By Anna Davis, UVA ChemSciComm
Article: Jacob E. Walley, Levi S. Warring, Guocang Wang, Diane A. Dickie, Sudip Pan, Gernot Frenking, and Robert J. Gilliard, Jr. Angew. Chem. Int. Ed. 2021, 60, 6682–6690
Catalytic reactions, where small amounts of additives greatly accelerate chemical transformations on a larger scale, are ubiquitous in research and industry. Many common catalysts include transition metals, elements with properties that result in unique catalytic activity. Unfortunately, many transition metals are expensive, toxic, and difficult to dispose, increasing the importance of developing catalysts with other types of elements. Main group metals are one possible alternative, since these could potentially offer similar types of catalytic activity without the associated high costs and safety hazards of transition metals.
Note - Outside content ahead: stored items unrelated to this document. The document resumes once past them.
-- ==== Sys2Proof/Laws/Message.lean ====
section
/-! SUPPORT. What the reception of a message does: RECV of a frame that is accepted, and of one whose header is not. -/

namespace Sys2Proof.Machine

variable {s t : State}

/-- Reading the buffer over a byte list just stored from offset 0. -/
theorem bufList_stored {u : State} {m : List Host.Cell} (hm : memWf m) (l : List Byte)
    (h : u.ch.bufBase.toNat + l.length ≤ memSize)
   (hu : u.mem = memStoreBytes m u.ch.bufBase.toNat l) (k j : Nat) (hk : k + j ≤ l.length) :
       bufList u k j = (l.drop k).take j := by
  rw [← memLoadBytes_memStoreBytes hm l _ h, take_drop_memLoad _ _ _ _ _ hk, bufList, hu]

/-- The same, of a field. -/
theorem bufField_stored {u : State} {m : List Host.Cell} (hm : memWf m) (l : List Byte)
    (h : u.ch.bufBase.toNat + l.length ≤ memSize)
   (hu : u.mem = memStoreBytes m u.ch.bufBase.toNat l) (k j : Nat) (hk : k + j ≤ l.length) :
       bufField u k j = fieldAt l k j := by
  rw [bufField, bufList_stored hm l h hu k j hk, fieldAt]

/-- The same, of one byte. -/
theorem bufAt_stored {u : State} {m : List Host.Cell} (hm : memWf m) (l : List Byte)
    (h : u.ch.bufBase.toNat + l.length ≤ memSize)
   (hu : u.mem = memStoreBytes m u.ch.bufBase.toNat l) (k : Nat) (hk : k < l.length) : bufAt u k = l.getD k 0 := by
  rw [bufAt, hu, memGet_store hm l _ _ h, if_pos (by omega), Nat.add_sub_cancel_left]

/-- A field inside the first `n` bytes is the same field of the whole list. -/
theorem take_fields (l : List Byte) (k j n : Nat) (h : k + j ≤ n) :
    (((l.take n).drop k).take j) = (l.drop k).take j := by
  rw [List.drop_take, List.take_take, Nat.min_eq_left (by omega)]

/-- The channel after the header of a message has been decoded, with `LAST_ERROR` as given (R158). -/
def headerChannel (c : Config) (ch : Channel) (bytes : List Byte) (e : BitVec 16) : Channel :=
  { receivedChannel c ch bytes with
        sfResponse := ch.sfResponse, sfError := ch.sfError, sfReserved := ch.sfReserved
        serviceId := ch.serviceId, lastError := e, phase := .headerDecoded }

/-- What makes DECODE_FRAME_HEADER record an error in a message's header (R158). -/
def messageHeaderBad (c : Config) (cap : Nat) (bytes : List Byte) : Prop :=
  bytes.getD 0 0 ≠ c.startMarker ∨ imageLen bytes < 2 ∨ cap < 16 + imageLen bytes ∨
      (cksum ((bytes.drop 1).take 11)).toNat ≠ fieldAt bytes 12 2

/-- A store at buffer offset 0. -/
theorem storeAt_zero {l : List Byte} (h : s.ch.bufBase.toNat + l.length ≤ memSize) :
   storeAt s 0 l = .ok (s.setMem (memStoreBytes s.mem s.ch.bufBase.toNat l)) := hostStore_ok (Or.inl h)

/-- The first lines of RECV: the header of a message stored and decoded (R114). -/
theorem message_header (hm : memWf s.mem) (hb : s.ch.bound) (h14 : 14 ≤ s.ch.capacity.toNat) (bytes : List Byte)
    (hl : 14 ≤ bytes.length) :
   ∃ u v, storeAt s 0 (bytes.take 14) = .ok u ∧ decodeFrameHeaderOp u = .ok v ∧
     (∃ e, v.ch = headerChannel s.config s.ch bytes e ∧ (messageHeaderBad s.config s.ch.capacity.toNat bytes →
         e = s.config.errInvalidFrame) ∧
      (¬ messageHeaderBad s.config s.ch.capacity.toNat bytes → e = s.ch.lastError)) ∧
     v.mem = memStoreBytes s.mem s.ch.bufBase.toNat (bytes.take 14) ∧ sameElsewhere s v ∧ v.reply = s.reply ∧
         v.draws = s.draws := by
  have hbb : s.ch.bufBase.toNat + s.ch.capacity.toNat ≤ memSize := hb
  have ht : (bytes.take 14).length = 14 := by simp; omega
  have hle : s.ch.bufBase.toNat + (bytes.take 14).length ≤ memSize := by omega
  obtain ⟨u, hu, uch, umem, ue, ur, ud⟩ : ∃ u, storeAt s 0 (bytes.take 14) = .ok u ∧ u.ch = s.ch ∧
     u.mem = memStoreBytes s.mem s.ch.bufBase.toNat (bytes.take 14) ∧ sameElsewhere s u ∧ u.reply = s.reply ∧
         u.draws = s.draws :=
    ⟨_, storeAt_zero hle, by simp, by simp, by simp [sameElsewhere_refl], by simp, by simp⟩
  have hbu : u.ch.bound := by rw [uch]; exact hb
  have hv := decodeFrameHeaderOp_ok (s := u) (spans_of_bound hbu (by rw [uch]; omega))
  have hle' : u.ch.bufBase.toNat + (bytes.take 14).length ≤ memSize := by rw [uch]; exact hle
  have umem' : u.mem = memStoreBytes s.mem u.ch.bufBase.toNat (bytes.take 14) := by rw [uch]; exact umem
  have bf : ∀ k j, k + j ≤ 14 → bufField u k j = fieldAt bytes k j := by
    intro k j h
    rw [bufField_stored hm _ hle' umem' k j (by omega), fieldAt, take_fields _ _ _ _ h, fieldAt]
  have bl : ∀ k j, k + j ≤ 14 → bufList u k j = (bytes.drop k).take j := by
    intro k j h
    rw [bufList_stored hm _ hle' umem' k j (by omega), take_fields _ _ _ _ h]
  have ba : ∀ k, k < 14 → bufAt u k = bytes.getD k 0 := by
    intro k h
    rw [bufAt_stored hm _ hle' umem' k (by omega), List.getD, List.getD, List.getElem?_take, if_pos h]
  have hbad : headerBad u ↔ messageHeaderBad s.config s.ch.capacity.toNat bytes := by
    rw [headerBad, messageHeaderBad, bufField_one, ba 0 (by omega), bf 10 2 (by omega), bf 12 2 (by omega),
        bl 1 11 (by omega), ue.1, uch, ← imageLen]
    constructor
    · rintro (h | (h | h) | h)
      · exact Or.inl (fun h2 => h (by rw [h2]))
      · exact Or.inr (Or.inl h)
      · exact Or.inr (Or.inr (Or.inl (by omega)))
      · exact Or.inr (Or.inr (Or.inr h))
    · rintro (h | h | h | h)
      · exact Or.inl (fun h2 => h (BitVec.eq_of_toNat_eq h2))
      · exact Or.inr (Or.inl (Or.inl h))
      · exact Or.inr (Or.inl (Or.inr (by omega)))
      · exact Or.inr (Or.inr h)
  refine ⟨u, _, hu, hv, ⟨if headerBad u then u.config.errInvalidFrame else u.ch.lastError, ?_, ?_, ?_⟩, ?_, ?_, ?_, ?_⟩
  · generalize (if headerBad u then u.config.errInvalidFrame else u.ch.lastError) = e
    rw [State.setCh_ch, decodedHeader, ba 1 (by omega), bf 2 4 (by omega), bf 6 4 (by omega), bf 10 2 (by omega), uch,
        ue.1]
    rfl
  · intro h; rw [if_pos (hbad.2 h), ue.1]
  · intro h; rw [if_neg (fun h2 => h (hbad.1 h2)), uch]
  · rw [State.setCh_mem, umem]
  · rw [sameElsewhere_setCh]; exact ue
  · rw [State.setCh_reply, ur]
  · rw [State.setCh_draws, ud]

/-- A payload length is below `2^16` (R100). -/
theorem imageLen_lt (bytes : List Byte) : imageLen bytes < 65536 := by
  have h1 := leNat_lt ((bytes.drop 10).take 2)
  have h2 : ((bytes.drop 10).take 2).length ≤ 2 := by simp
  exact Nat.lt_of_lt_of_le h1 (Nat.pow_le_pow_right (by omega) h2)

/-- RECV of a frame that the frame codec accepts (R114, R166). -/
theorem received_good (hm : memWf s.mem) (hb : s.ch.bound) (h0 : s.ch.lastError = 0) (bytes : List Byte)
    (hg : goodFrame s.config s.ch.capacity.toNat bytes) :
    ∃ w, recv s bytes = .ok w ∧ w.ch = receivedChannel s.config s.ch bytes ∧
        w.mem = memStoreBytes s.mem s.ch.bufBase.toNat bytes ∧
      sameElsewhere s w ∧ w.draws = s.draws := by
  obtain ⟨g1, g2, g3, g4, g5, g6, g7⟩ := hg
  have hbb : s.ch.bufBase.toNat + s.ch.capacity.toNat ≤ memSize := hb
  obtain ⟨u, v, hu, hv, ⟨e, vch, -, he⟩, vmem, ve, vr, vd⟩ := message_header hm hb (by omega) bytes (by omega)
  have he := he (by
    rintro (h | h | h | h)
    · exact h g4
    · omega
    · omega
    · exact h g5)
  rw [h0] at he
  subst he
  have vb : v.ch.bufBase = s.ch.bufBase := by rw [vch]; rfl
  have vc : v.ch.capacity = s.ch.capacity := by rw [vch]; rfl
  have vdl : v.ch.dataLen.toNat = imageLen bytes := by
    rw [vch]
    show (BitVec.ofNat 32 (imageLen bytes)).toNat = _
    have := imageLen_lt bytes
    simp only [BitVec.toNat_ofNat]; omega
  have hd : (bytes.drop 14).length = bytes.length - 14 := by simp
  have htake : (bytes.take 14).length = 14 := by simp; omega
  obtain ⟨x, hx, xch, xmem, xe, xr, xd⟩ : ∃ x, storeAt (getReg v regLastError) 14 (bytes.drop 14) = .ok x ∧
      x.ch = v.ch ∧
     x.mem = memStoreBytes s.mem s.ch.bufBase.toNat bytes ∧ sameElsewhere s x ∧
         x.reply = (getReg v regLastError).reply ∧ x.draws = s.draws := by
    refine ⟨_, hostStore_ok (Or.inl ?_), ?_, ?_, ?_, ?_, ?_⟩
    · show v.ch.bufBase.toNat + 14 + _ ≤ _; rw [vb]; omega
    · rw [State.setMem_ch]; rfl
    · rw [State.setMem_mem]
      show memStoreBytes v.mem (v.ch.bufBase.toNat + 14) _ = _
      rw [vb, vmem]
      have := memStoreBytes_append s.mem s.ch.bufBase.toNat (bytes.take 14) (bytes.drop 14)
      rw [htake, List.take_append_drop] at this
      exact this.symm
    · rw [sameElsewhere_setMem]; exact ve
    · rfl
    · exact vd
  have xb : x.ch.bufBase = s.ch.bufBase := by rw [xch, vb]
  have xl : x.ch.lastError = 0 := by rw [xch, vch]; rfl
  have hbx : x.ch.bound := by rw [Channel.bound, xch, vb, vc]; exact hb
  have hle : x.ch.bufBase.toNat + bytes.length ≤ memSize := by rw [xb]; omega
  have xmem' : x.mem = memStoreBytes s.mem x.ch.bufBase.toNat bytes := by rw [xb]; exact xmem
  have xdl : x.ch.dataLen.toNat = imageLen bytes := by rw [xch, vdl]
  have hw := decodeFrameDataOp_ok xl (spans_of_bound hbx (by rw [xdl, xch, vc]; omega))
  have hgood : ¬ dataBad x := by
    rw [dataBad, xdl, bufList_stored hm bytes hle xmem' 14 _ (by omega),
        bufField_stored hm bytes hle xmem' _ _ (by omega),
      bufAt_stored hm bytes hle xmem' 14 (by omega), xe.1]
    rintro (h | h)
    · exact h g6
    · have g7' : (unpackSf s.config.sflags (bytes.getD 14 0)).response = 1 := g7
      rw [g7'] at h; exact absurd h (by decide)
  rw [if_neg hgood] at hw
  refine ⟨x.setCh (decodedData x x.ch.lastError), ?_, ?_, ?_, ?_, ?_⟩
  · rw [recv, hu, run_ok_bind, hv, run_ok_bind]
    have : (getReg v regLastError).ch.lastError = 0 := by show v.ch.lastError = 0; rw [vch]; rfl
    simp only
    rw [if_pos this, hx, run_ok_bind, hw]
  · rw [State.setCh_ch, decodedData, bufAt_stored hm bytes hle xmem' 14 (by omega),
      bufAt_stored hm bytes hle xmem' 15 (by omega), xe.1, xl, xch, vch]
    simp only [headerChannel, receivedChannel, h0, sflagsByte, sidByte]
  · rw [State.setCh_mem, xmem]
  · rw [sameElsewhere_setCh]; exact xe
  · rw [State.setCh_draws, xd]
end Sys2Proof.Machine
end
The use of bismuth (Bi) in catalysis is relatively underdeveloped because although their corresponding complexes are reactive, they commonly exhibit poor selectivity in a reaction mixture as well as instability in air. If an appropriate fundamental understanding of Bi coordination chemistry can be developed, there is great potential in the field of main group catalysis. The Gilliard group at the University of Virginia has recently isolated a series of novel bismuth-centered complexes to address this knowledge gap.
Known bismuth complexes have previously relied on stabilization by nitrogen and chlorine atoms bearing a negative charge, which Gilliard and co-workers were able to exchange for negatively charged carbon atoms. Carbon atoms are generally unstable when bearing a negative charge, but bonding with a bismuth cation (positively charged atom or molecule) benefits both the ligand and the metal center, which represents a significant advancement in the field. This key accomplishment was achieved by carefully designing and changing the groups of atoms which support the negatively charged carbon atoms bound to bismuth, striking a delicate balance between stabilizing the carbon and facilitating bonding. These new structures suggest that additional classes of reactive bismuth complexes are possible which do not rely on nitrogen- and chlorine-stabilized structures.
In addition to creating this new class of molecules, the Gilliard group has developed Bi complexes with overall positive charges ranging from 1+ to 3+. As the complexes become more positively charged, they become more reactive with small molecules such as carbon monoxide, carbon dioxide, and hydrogen gas, which have potential relevance to future catalytic applications. Studies on the ability of these complexes to help harness clean energy are currently underway by the authors.